__Task item__: Where does the string "picked" occur in the records below? Copy every line that holds it.

__Available records__:
'''

-- ==== Sys2Proof/Laws/Log.lean ====
section
/-!
SUPPORT. What raising an event or offering an item can change: the recorder, the stream FIFOs and the leaves' log queues,
nothing else (R652 to R679).
-/
namespace Sys2Proof.Machine

/-- The state with another recorder, other FIFOs and other log queues. -/
def State.logged (s : State) (g : Recorder) (fs : KMap Fifo) (qa qb : List EventRec) : State :=
  { s with lg := g, fifos := fs, la := { s.la with log := { s.la.log with queue := qa } }, lb := { s.lb with log := { s.lb.log with queue := qb } } }

/-- A state that differs in the recorder, the FIFOs and the log queues alone. -/
def Logs (s n : State) : Prop := ∃ g fs qa qb, n = s.logged g fs qa qb

theorem Logs.refl (s : State) : Logs s s := ⟨s.lg, s.fifos, s.la.log.queue, s.lb.log.queue, rfl⟩

theorem Logs.trans {s t u : State} (h : Logs s t) (k : Logs t u) : Logs s u := by
  obtain ⟨g, fs, qa, qb, rfl⟩ := h
  obtain ⟨g', fs', qa', qb', rfl⟩ := k
  exact ⟨g', fs', qa', qb', rfl⟩

theorem Logs.ite {s t u : State} (c : Prop) [Decidable c] (h : Logs s t) (k : Logs s u) : Logs s (if c then t else u) := by
  split
  · exact h
  · exact k

theorem Logs.lg (s : State) (g : Recorder) : Logs s { s with lg := g } := ⟨g, s.fifos, s.la.log.queue, s.lb.log.queue, rfl⟩

theorem Logs.setFifo (s : State) (k : Nat) (f : Fifo) : Logs s (s.setFifo k f) :=
  ⟨s.lg, kset {} s.fifos k f, s.la.log.queue, s.lb.log.queue, rfl⟩

/-- A fold of steps each of which only logs, only logs. -/
theorem Logs.fold {α : Type} (f : State → α → State) (h : ∀ s x, Logs s (f s x)) : ∀ (l : List α) (s : State), Logs s (l.foldl f s) := by
  intro l
  induction l with
  | nil => exact fun s => Logs.refl s
  | cons x r ih => exact fun s => (h s x).trans (ih _)

theorem Logs.offerTo (s : State) (ns : List Nat) (ty : Nat) (picked : Bool) (p : List Byte) : Logs s (s.offerTo ns ty picked p).1 := by
  unfold State.offerTo
  suffices h : ∀ (l : List Nat) (a : State × List Nat), Logs s a.1 → Logs s (l.foldl (fun a n =>
      let r := (a.1.fifo n).offer s.time.now ty picked p
      (a.1.setFifo n r.1, if r.2 then a.2 ++ [n] else a.2)) a).1 from h ns (s, []) (Logs.refl s)
  intro l
  induction l with
  | nil => exact fun a h => h
  | cons n r ih => exact fun a h => ih _ (h.trans (Logs.setFifo _ _ _))

theorem Logs.queue (s : State) (l : Leaf) (q : List EventRec) :
    Logs s (s.modLeaf l (fun x => { x with log := { (s.leaf l).log with queue := q } })) := by
  cases l
  · exact ⟨s.lg, s.fifos, q, s.lb.log.queue, rfl⟩
  · exact ⟨s.lg, s.fifos, s.la.log.queue, q, rfl⟩

theorem Logs.enqueue (s : State) (l : Leaf) (r : EventRec) : Logs s (s.enqueue l r) := by
  unfold State.enqueue
  dsimp only
  split
  · exact Logs.refl s
  · split
    · exact Logs.queue s l _
    · exact Logs.lg s _

/-- Raising an event only logs. -/
theorem Logs.raiseN : ∀ (k code src org : Nat) (picked : Bool) (ps : List Param) (s : State), Logs s (State.raiseN k code src org picked ps s) := by
  intro k
  induction k with
  | zero => intro code src org picked ps s; exact Logs.refl s
  | succ k ih =>
    intro code src org picked ps s
    have streams : ∀ (ns : List Nat) (picked : Bool) (p : List Byte) (t : State), Logs t
        ((t.offerTo ns 2 picked p).2.foldl (fun s n => State.raiseN k Ev.streamLoss n s.act.num false [p4 (s.fifo n).lossPend] s) (t.offerTo ns 2 picked p).1) :=
      fun ns pk p t => (Logs.offerTo t ns 2 pk p).trans (Logs.fold _ (fun s n => ih _ _ _ _ _ s) _ _)
    have queues : ∀ (ls : List Leaf) (r : EventRec) (t : State), Logs t (ls.foldl (fun s l => s.enqueue l r) t) :=
      fun ls r t => Logs.fold _ (fun s l => Logs.enqueue s l r) _ _
    unfold State.raiseN
    dsimp only
    split
    · refine Logs.ite _ (Logs.lg _ _) (Logs.ite _ ?_ (Logs.ite _ (Logs.lg _ _) (Logs.ite _ (Logs.ite _ ?_ ?_) (Logs.lg _ _))))
      · exact (Logs.lg _ _).trans (streams _ _ _ _)
      · exact (Logs.lg _ _).trans ((queues _ _ _).trans ((streams _ _ _ _).trans (Logs.lg _ _)))
      · exact (Logs.lg _ _).trans ((queues _ _ _).trans (streams _ _ _ _))
    · refine Logs.ite _ (Logs.refl _) (Logs.ite _ ?_ (Logs.ite _ (Logs.lg _ _) (Logs.ite _ (Logs.ite _ ?_ ?_) (Logs.lg _ _))))
      · exact (Logs.lg _ _).trans (streams _ _ _ _)
      · exact (Logs.lg _ _).trans ((queues _ _ _).trans ((streams _ _ _ _).trans (Logs.lg _ _)))
      · exact (Logs.lg _ _).trans ((queues _ _ _).trans (streams _ _ _ _))

theorem Logs.raiseO (s : State) (code src org : Nat) (ps : List Param) : Logs s (s.raiseO code src org ps) := Logs.raiseN _ _ _ _ _ _ s
theorem Logs.ev (s : State) (code src : Nat) (ps : List Param) : Logs s (s.ev code src ps) := Logs.raiseN _ _ _ _ _ _ s
theorem Logs.evA (s : State) (code src : Nat) (ps : List Param) : Logs s (s.evA code src ps) := Logs.raiseN _ _ _ _ _ _ s
theorem Logs.evAon (s : State) (code src : Nat) (ps : List Param) : Logs s (s.evAon code src ps) := Logs.raiseN _ _ _ _ _ _ s

/-- Offering an item to the streams of a producer only logs. -/
theorem Logs.produce (s : State) (prod ty : Nat) (takes : Nat → Bool) (p : List Byte) : Logs s (s.produce prod ty takes p) := by
  unfold State.produce
  exact (Logs.offerTo _ _ _ _ _).trans (Logs.fold _ (fun s n => Logs.evA s _ _ _) _ _)

theorem Logs.traceFrame (s : State) (r : Nat) (e : Leaf) (dir res : Nat) (b : List Byte) : Logs s (s.traceFrame r e dir res b) := Logs.produce _ _ _ _ _

theorem Logs.withPick (s : State) (b : Bool) (f : State → State) (h : ∀ t, Logs t (f t)) : Logs s (s.withPick b f) :=
  (Logs.lg s _).trans ((h _).trans (Logs.lg _ _))

theorem Logs.asPick (s : State) (b : Bool) (f : State → State) (h : ∀ t, Logs t (f t)) : Logs s (s.asPick b f) :=
  (Logs.lg s _).trans ((h _).trans (Logs.lg _ _))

'''

__Output for this task__:
theorem Logs.offerTo (s : State) (ns : List Nat) (ty : Nat) (picked : Bool) (p : List Byte) : Logs s (s.offerTo ns ty picked p).1 := by
      let r := (a.1.fifo n).offer s.time.now ty picked p
theorem Logs.raiseN : ∀ (k code src org : Nat) (picked : Bool) (ps : List Param) (s : State), Logs s (State.raiseN k code src org picked ps s) := by
  | zero => intro code src org picked ps s; exact Logs.refl s
    intro code src org picked ps s
    have streams : ∀ (ns : List Nat) (picked : Bool) (p : List Byte) (t : State), Logs t
        ((t.offerTo ns 2 picked p).2.foldl (fun s n => State.raiseN k Ev.streamLoss n s.act.num false [p4 (s.fifo n).lossPend] s) (t.offerTo ns 2 picked p).1) :=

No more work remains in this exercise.